Implement dcgain outside of matlab module

cwrowley · cwrowley · commit c51d665748dd · 2015-04-26T19:16:07.000-04:00
The dcgain function is now implemented as a method of the StateSpace and
TransferFunction classes.  There is also a routine lti.dcgain(sys) that
simply calls sys.dcgain().

Note that the DC gain is now returned as a numpy array (not a matrix),
and furthermore, single dimensions are removed with np.squeeze.  This is
a change from the previous implementation in matlab.dcgain().  The new
convention makes it easier to deal with SISO systems (a common case),
since instead of referring to a gain as g[0][0], you can refer to it
simply as g.  This seems preferable to me than returning a
np.matrix.  (The new convention is also more consistent with Matlab.)
diff --git a/control/lti.py b/control/lti.py
@@ -15,7 +15,7 @@
 from numpy import absolute, real
 
 __all__ = ['issiso', 'timebase', 'timebaseEqual', 'isdtime', 'isctime',
-           'pole', 'zero', 'damp', 'evalfr', 'freqresp']
+           'pole', 'zero', 'damp', 'evalfr', 'freqresp', 'dcgain']
 
 class LTI:
     """LTI is a parent class to linear time-invariant (LTI) system objects.
@@ -89,6 +89,11 @@ def damp(self):
         Z = -real(poles)/wn
         return wn, Z, poles
 
+    def dcgain(self):
+        """Return the zero-frequency gain"""
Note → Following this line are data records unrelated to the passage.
/-- Performing an event commutes with every change of the host's side that keeps CAP and BASE. -/
theorem perform_rehost (e : HostEvent) :
    perform e (s.rehost f g) = mapNext (State.rehost f g) (perform e s) := by
  cases e with
  | read addr n =>
    have hread : memRead (s.rehost f g) addr n = memRead s addr n := by
      simp only [memRead, State.rehost_cfg, admitted_rehost hf hbase, readTarget_rehost s hf]
    simp only [perform, hread]
    cases memRead s addr n <;> rfl
  | write addr n v =>
    simp only [perform_write, memWrite, State.rehost_cfg, admitted_rehost hf hbase]
    cases admitted s.cfg addr n with
    | none => rfl
    | some loc => exact writeTarget_rehost s hf v loc
  | reset => rfl

end

/-! ## Where the window sits (R50) -/

section
variable {s : State}

/-- Where the base is aligned, an access given by offset reaches what its offset names, wherever the window sits. -/
theorem admitted_at_base {c : Config} (hbase : c.base % 0x4000 = 0) (off n : Nat) :
    admitted c (c.base + off) n = if n = 4 ∧ off % 4 = 0 then decodeOffset c off else none := by
  have hal : (c.base + off) % 4 = off % 4 := by omega
  simp [admitted, hal]

theorem decodeOffset_placed (c : Config) (b off : Nat) : decodeOffset { c with base := b } off = decodeOffset c off :=
  decodeOffset_rehost (f := fun c => { c with base := b }) (fun _ => rfl) c off

theorem admitted_placed {c : Config} {b : Nat} (hc : c.base % 0x4000 = 0) (hb : b % 0x4000 = 0) (off n : Nat) :
    admitted { c with base := b } (b + off) n = admitted c (c.base + off) n := by
  rw [admitted_at_base hc, ← decodeOffset_placed c b]
  exact admitted_at_base (c := { c with base := b }) hb off n

/-- The second outcome goes on where the first does, in the state changed by `φ`, and faults where it does. -/
def SameOutcomeUpTo (φ : State → State) (o o' : Host.Outcome State Fault Refusal) : Prop :=
  (∀ t, o = .next t → o' = .next (φ t)) ∧ ∀ f, o = .fault f → ∃ g, o' = .fault g

theorem SameOutcomeUpTo.of_mapNext (φ : State → State) (o : Host.Outcome State Fault Refusal) :
    SameOutcomeUpTo φ o (mapNext φ o) := by
  cases o <;> simp [SameOutcomeUpTo, mapNext]

theorem SameOutcomeUpTo.of_fault (φ : State → State) (f g : Fault) : SameOutcomeUpTo φ (.fault f) (.fault g) := by
  simp [SameOutcomeUpTo]

/-- An event given by offset has the same outcome in a window at another aligned base. -/
theorem perform_placedAt (e : HostEvent) (es : List HostEvent) {b : Nat} (hs : s.cfg.base % 0x4000 = 0)
    (hb : b % 0x4000 = 0) :
    SameOutcomeUpTo (·.placedAt b es) (perform (e.atBase s.cfg.base) s) (perform (e.atBase b) (s.placedAt b es)) := by
  have hcap : ∀ c : Config, ({ c with base := b } : Config).cap = c.cap := fun _ => rfl
  cases e with
  | read off n =>
    have hadm : admitted (s.placedAt b es).cfg (b + off) n = _ := admitted_placed hs hb off n
    simp only [HostEvent.atBase, perform, memRead, hadm]
    cases admitted s.cfg (s.cfg.base + off) n with
    | none => exact .of_fault ..
    | some loc =>
      have hread : readTarget (s.placedAt b es) loc = readTarget s loc :=
        readTarget_rehost (g := fun _ => es.map (HostEvent.atBase b)) s hcap loc
      simp only [hread]
      cases readTarget s loc with
      | error f => exact .of_fault ..
      | ok v => exact .of_mapNext _ (.next (s.observe v))
  | write off n v =>
    have hadm : admitted (s.placedAt b es).cfg (b + off) n = _ := admitted_placed hs hb off n
    simp only [HostEvent.atBase, perform_write, memWrite, hadm]
    cases admitted s.cfg (s.cfg.base + off) n with
    | none => exact .of_fault ..
    | some loc =>
      have hwrite : writeTarget (s.placedAt b es) v loc = mapNext (·.placedAt b es) (writeTarget s v loc) :=
        writeTarget_rehost (g := fun _ => es.map (HostEvent.atBase b)) s hcap v loc
      simp only [hwrite]
      exact .of_mapNext ..
  | reset => exact .of_mapNext _ (.next s.resetBlock)
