-- ==== Sys2Proof/Certificates/Slice0/Obligations.lean ====
section
/-! DEFINITION. The statements for the provers, family by family. Every `exec` statement concludes that the
instruction answers a next state and says what that state holds; `Frame` lists all it may touch, and every other
element of the state, every byte of memory included, is as before. "Dn" is a row of 92_eei_decisions.md. -/

open Sys2Proof Sys2Proof.Machine

/-! ## Control transfer and skips (40_flow.md) -/

/-- 40_flow.md R59 with decision D6 (SYS executes as a decode error): PC + 2 and nothing else. -/
def Obligations.SysOnlyAdvances : Prop :=
  ∀ (nnn : Addr) (s : State), ∃ t, exec (.sys nnn) s = .next t ∧ t.pc = s.pc + 2 ∧ Frame [.pc] s t

/-- 40_flow.md R60; that underflow is fatal is decision D14. -/
def Obligations.RetPopsOrUnderflows : Prop :=
  (∀ s : State, s.sp.val = 0 → ∃ t, exec .ret s = .next t ∧ Halts .stackUnderflow s t) ∧
    ∀ (s : State) (k : Fin Config.stackDepth), s.sp.val = k.val + 1 →
      ∃ t, exec .ret s = .next t ∧ t.sp.val = k.val ∧ t.pc = s.stack[k] ∧ Frame [.sp, .pc] s t

/-- 40_flow.md R61. -/
def Obligations.JpSetsPc : Prop :=
  ∀ (nnn : Addr) (s : State), ∃ t, exec (.jp nnn) s = .next t ∧ t.pc.toNat = nnn.toNat ∧ Frame [.pc] s t

/-- 40_flow.md R62; that PC + 2 is the saved value is decision D13, that overflow is fatal is decision D14. -/
def Obligations.CallPushesOrOverflows : Prop :=
  ∀ nnn : Addr, (∀ s : State, s.sp.val = Config.stackDepth →
      ∃ t, exec (.call nnn) s = .next t ∧ Halts .stackOverflow s t) ∧
    ∀ (s : State) (k : Fin Config.stackDepth), s.sp.val = k.val →
      ∃ t, exec (.call nnn) s = .next t ∧ t.sp.val = k.val + 1 ∧ t.stack[k] = s.pc + 2 ∧
        (∀ j : Fin Config.stackDepth, j ≠ k → t.stack[j] = s.stack[j]) ∧
        t.pc.toNat = nnn.toNat ∧ Frame [.sp, .stack, .pc] s t

/-- 40_flow.md R63 and R64. -/
def Obligations.ImmediateSkips : Prop :=
  ∀ (x : Nibble) (nn : Byte) (s : State),
    (∃ t, exec (.seImm x nn) s = .next t ∧ t.pc = s.pc + (if s.getV x = nn then 4 else 2) ∧ Frame [.pc] s t) ∧
    (∃ t, exec (.sneImm x nn) s = .next t ∧ t.pc = s.pc + (if s.getV x ≠ nn then 4 else 2) ∧ Frame [.pc] s t)

/-- 40_flow.md R65 and R66. -/
def Obligations.RegisterSkips : Prop :=
  ∀ (x y : Nibble) (s : State),
    (∃ t, exec (.seReg x y) s = .next t ∧
      t.pc = s.pc + (if s.getV x = s.getV y then 4 else 2) ∧ Frame [.pc] s t) ∧
    (∃ t, exec (.sneReg x y) s = .next t ∧
      t.pc = s.pc + (if s.getV x ≠ s.getV y then 4 else 2) ∧ Frame [.pc] s t)

/-- 40_flow.md R67; that the target is kept past 0xFFF, not wrapped, is decision D8. -/
def Obligations.JpV0AddsWithoutWrapping : Prop :=
  ∀ (nnn : Addr) (s : State), ∃ t, exec (.jpV0 nnn) s = .next t ∧
    t.pc.toNat = nnn.toNat + (s.getV 0).toNat ∧ Frame [.pc] s t

/-- The round trip of 95_test_vectors.md S8, "restores PC to its pre-call value + 2, and the stack pointer returns to
its pre-call depth" (conflict C7, decision D13), over any state the subroutine reaches with the stack as it was
left. -/
def Obligations.CallThenRetReturns : Prop :=
  ∀ (nnn : Addr) (s : State), s.sp.val < Config.stackDepth →
    ∃ t, exec (.call nnn) s = .next t ∧
      ∀ t' : State, t'.sp = t.sp → t'.stack = t.stack →
        ∃ u, exec .ret t' = .next u ∧ u.pc = s.pc + 2 ∧ u.sp = s.sp

/-- 70_reset_and_hazards.md R123: a jump to itself is a hang, "every Step returns `Ok` and leaves the state
unchanged" (that this is how a run ends or hangs is decision D39, the word of JP decision D5). -/
def Obligations.SelfJumpHangs : Prop :=
  ∀ (s : State) (nnn : Addr), s.Ready → s.fetch = .ok (0x1#4 ++ nnn) → s.pc.toNat = nnn.toNat →
    step s = .next s ∧ stepResult s = .ok

/-! ## ALU (41_alu.md) -/

/-- 41_alu.md R69 and R71. -/
def Obligations.LoadsCopyTheirOperand : Prop :=
  ∀ (x y : Nibble) (nn : Byte) (s : State),
    (∃ t, exec (.ldImm x nn) s = .next t ∧ t.getV x = nn ∧ RegsExcept [x] s t ∧ t.pc = s.pc + 2 ∧
      Frame [.v, .pc] s t) ∧
    (∃ t, exec (.ldReg x y) s = .next t ∧ t.getV x = s.getV y ∧ RegsExcept [x] s t ∧ t.pc = s.pc + 2 ∧
      Frame [.v, .pc] s t)

/-- 41_alu.md R70: wraps modulo 256, and VF does not change unless it is the destination. -/
def Obligations.AddImmediateWraps : Prop :=
  ∀ (x : Nibble) (nn : Byte) (s : State), ∃ t, exec (.addImm x nn) s = .next t ∧
    (t.getV x).toNat = ((s.getV x).toNat + nn.toNat) % 256 ∧ RegsExcept [x] s t ∧ t.pc = s.pc + 2 ∧
    Frame [.v, .pc] s t

/-- 41_alu.md R72, R73 and R74, bit by bit; that VF is not written unless it is the destination is decision D16. -/
def Obligations.LogicIsBitwise : Prop :=
  ∀ (x y : Nibble) (s : State),
    (∃ t, exec (.orReg x y) s = .next t ∧
      (∀ k : Nat, (t.getV x).getLsbD k = ((s.getV x).getLsbD k || (s.getV y).getLsbD k)) ∧
      RegsExcept [x] s t ∧ t.pc = s.pc + 2 ∧ Frame [.v, .pc] s t) ∧
    (∃ t, exec (.andReg x y) s = .next t ∧
      (∀ k : Nat, (t.getV x).getLsbD k = ((s.getV x).getLsbD k && (s.getV y).getLsbD k)) ∧
      RegsExcept [x] s t ∧ t.pc = s.pc + 2 ∧ Frame [.v, .pc] s t) ∧
    (∃ t, exec (.xorReg x y) s = .next t ∧
      (∀ k : Nat, (t.getV x).getLsbD k = xor ((s.getV x).getLsbD k) ((s.getV y).getLsbD k)) ∧
      RegsExcept [x] s t ∧ t.pc = s.pc + 2 ∧ Frame [.v, .pc] s t)

/-- 41_alu.md R75: the flag write is last (in decision D15's order), so VF is the carry even where x = F. -/
def Obligations.AddCarries : Prop :=
  ∀ (x y : Nibble) (s : State), ∃ t, exec (.addReg x y) s = .next t ∧
    (x ≠ 0xF#4 → (t.getV x).toNat = ((s.getV x).toNat + (s.getV y).toNat) % 256) ∧
    (t.getV 0xF#4).toNat = (if (s.getV x).toNat + (s.getV y).toNat > 255 then 1 else 0) ∧
    RegsExcept [x, 0xF#4] s t ∧ t.pc = s.pc + 2 ∧ Frame [.v, .pc] s t

/-- 41_alu.md R76 and R78: VF is NOT borrow, by comparison of the operands, and its write is last (D15's order). -/
def Obligations.SubtractionsBorrow : Prop :=
  ∀ (x y : Nibble) (s : State),
    (∃ t, exec (.subReg x y) s = .next t ∧
      (x ≠ 0xF#4 → ((t.getV x).toNat : Int) = ((s.getV x).toNat - (s.getV y).toNat : Int) % 256) ∧
      (t.getV 0xF#4).toNat = (if (s.getV x).toNat < (s.getV y).toNat then 0 else 1) ∧
      RegsExcept [x, 0xF#4] s t ∧ t.pc = s.pc + 2 ∧ Frame [.v, .pc] s t) ∧
    (∃ t, exec (.subn x y) s = .next t ∧
      (x ≠ 0xF#4 → ((t.getV x).toNat : Int) = ((s.getV y).toNat - (s.getV x).toNat : Int) % 256) ∧
      (t.getV 0xF#4).toNat = (if (s.getV y).toNat < (s.getV x).toNat then 0 else 1) ∧
      RegsExcept [x, 0xF#4] s t ∧ t.pc = s.pc + 2 ∧ Frame [.v, .pc] s t)

/-- 41_alu.md R77 and R79: the source that SHIFT_SRC selects (00_scope.md R8), shifted by one bit, and the bit shifted
out in VF, whose write is last. `Config.shiftSrc` has no body, so both settings are covered (decision D4, log
entry 3). -/
def Obligations.ShiftsMoveOneBit : Prop :=
  ∀ (x y : Nibble) (s : State), ∃ b : Byte,
    ((Config.shiftSrc = .vy ∧ b = s.getV y) ∨ (Config.shiftSrc = .vx ∧ b = s.getV x)) ∧
    (∃ t, exec (.shr x y) s = .next t ∧ (x ≠ 0xF#4 → (t.getV x).toNat = b.toNat / 2) ∧
      (t.getV 0xF#4).toNat = b.toNat % 2 ∧ RegsExcept [x, 0xF#4] s t ∧ t.pc = s.pc + 2 ∧ Frame [.v, .pc] s t) ∧
    (∃ t, exec (.shl x y) s = .next t ∧ (x ≠ 0xF#4 → (t.getV x).toNat = b.toNat * 2 % 256) ∧
      (t.getV 0xF#4).toNat = b.toNat / 128 ∧ RegsExcept [x, 0xF#4] s t ∧ t.pc = s.pc + 2 ∧ Frame [.v, .pc] s t)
+        raise NotImplementedError("dcgain not implemented for %s objects" %
+                                  str(self.__class__))
+
 # Test to see if a system is SISO
 def issiso(sys, strict=False):
     if isinstance(sys, (int, float, complex)) and not strict:
@@ -215,11 +220,8 @@ def pole(sys):
     See Also
     --------
     zero
-
-    Notes
-    -----
-    This function is a wrapper for StateSpace.pole and
-    TransferFunction.pole.
+    TransferFunction.pole
+    StateSpace.pole
 
     """
 
@@ -243,16 +245,13 @@ def zero(sys):
     Raises
     ------
     NotImplementedError
-        when called on a TransferFunction object or a MIMO StateSpace object
+        when called on a MIMO system
 
     See Also
     --------
     pole
-
-    Notes
-    -----
-    This function is a wrapper for StateSpace.zero and
-    TransferFunction.zero.
+    StateSpace.zero
+    TransferFunction.zero
 
     """
 
@@ -391,3 +390,14 @@ def freqresp(sys, omega):
     """
 
     return sys.freqresp(omega)
+
+def dcgain(sys):
+    """Return the zero-frequency (or DC) gain of the given system
+
+    Returns
+    -------
+    gain : ndarray
+        The zero-frequency gain, or np.nan if the system has a pole
+        at the origin
+    """
+    return sys.dcgain()
diff --git a/control/matlab/__init__.py b/control/matlab/__init__.py
@@ -90,7 +90,7 @@
 
 # Import functions specific to Matlab compatibility package
 from .timeresp import *
-from .plots import *
+from .wrappers import *
 
 __doc__ += r"""
 The following tables give an overview of the module ``control.matlab``.
@@ -382,57 +382,3 @@
 ==  ==========================  ============================================
 
 """
-
-def dcgain(*args):
-    '''
-    Compute the gain of the system in steady state.
-
-    The function takes either 1, 2, 3, or 4 parameters:
-
-    Parameters
-    ----------
-    A, B, C, D: array-like
-        A linear system in state space form.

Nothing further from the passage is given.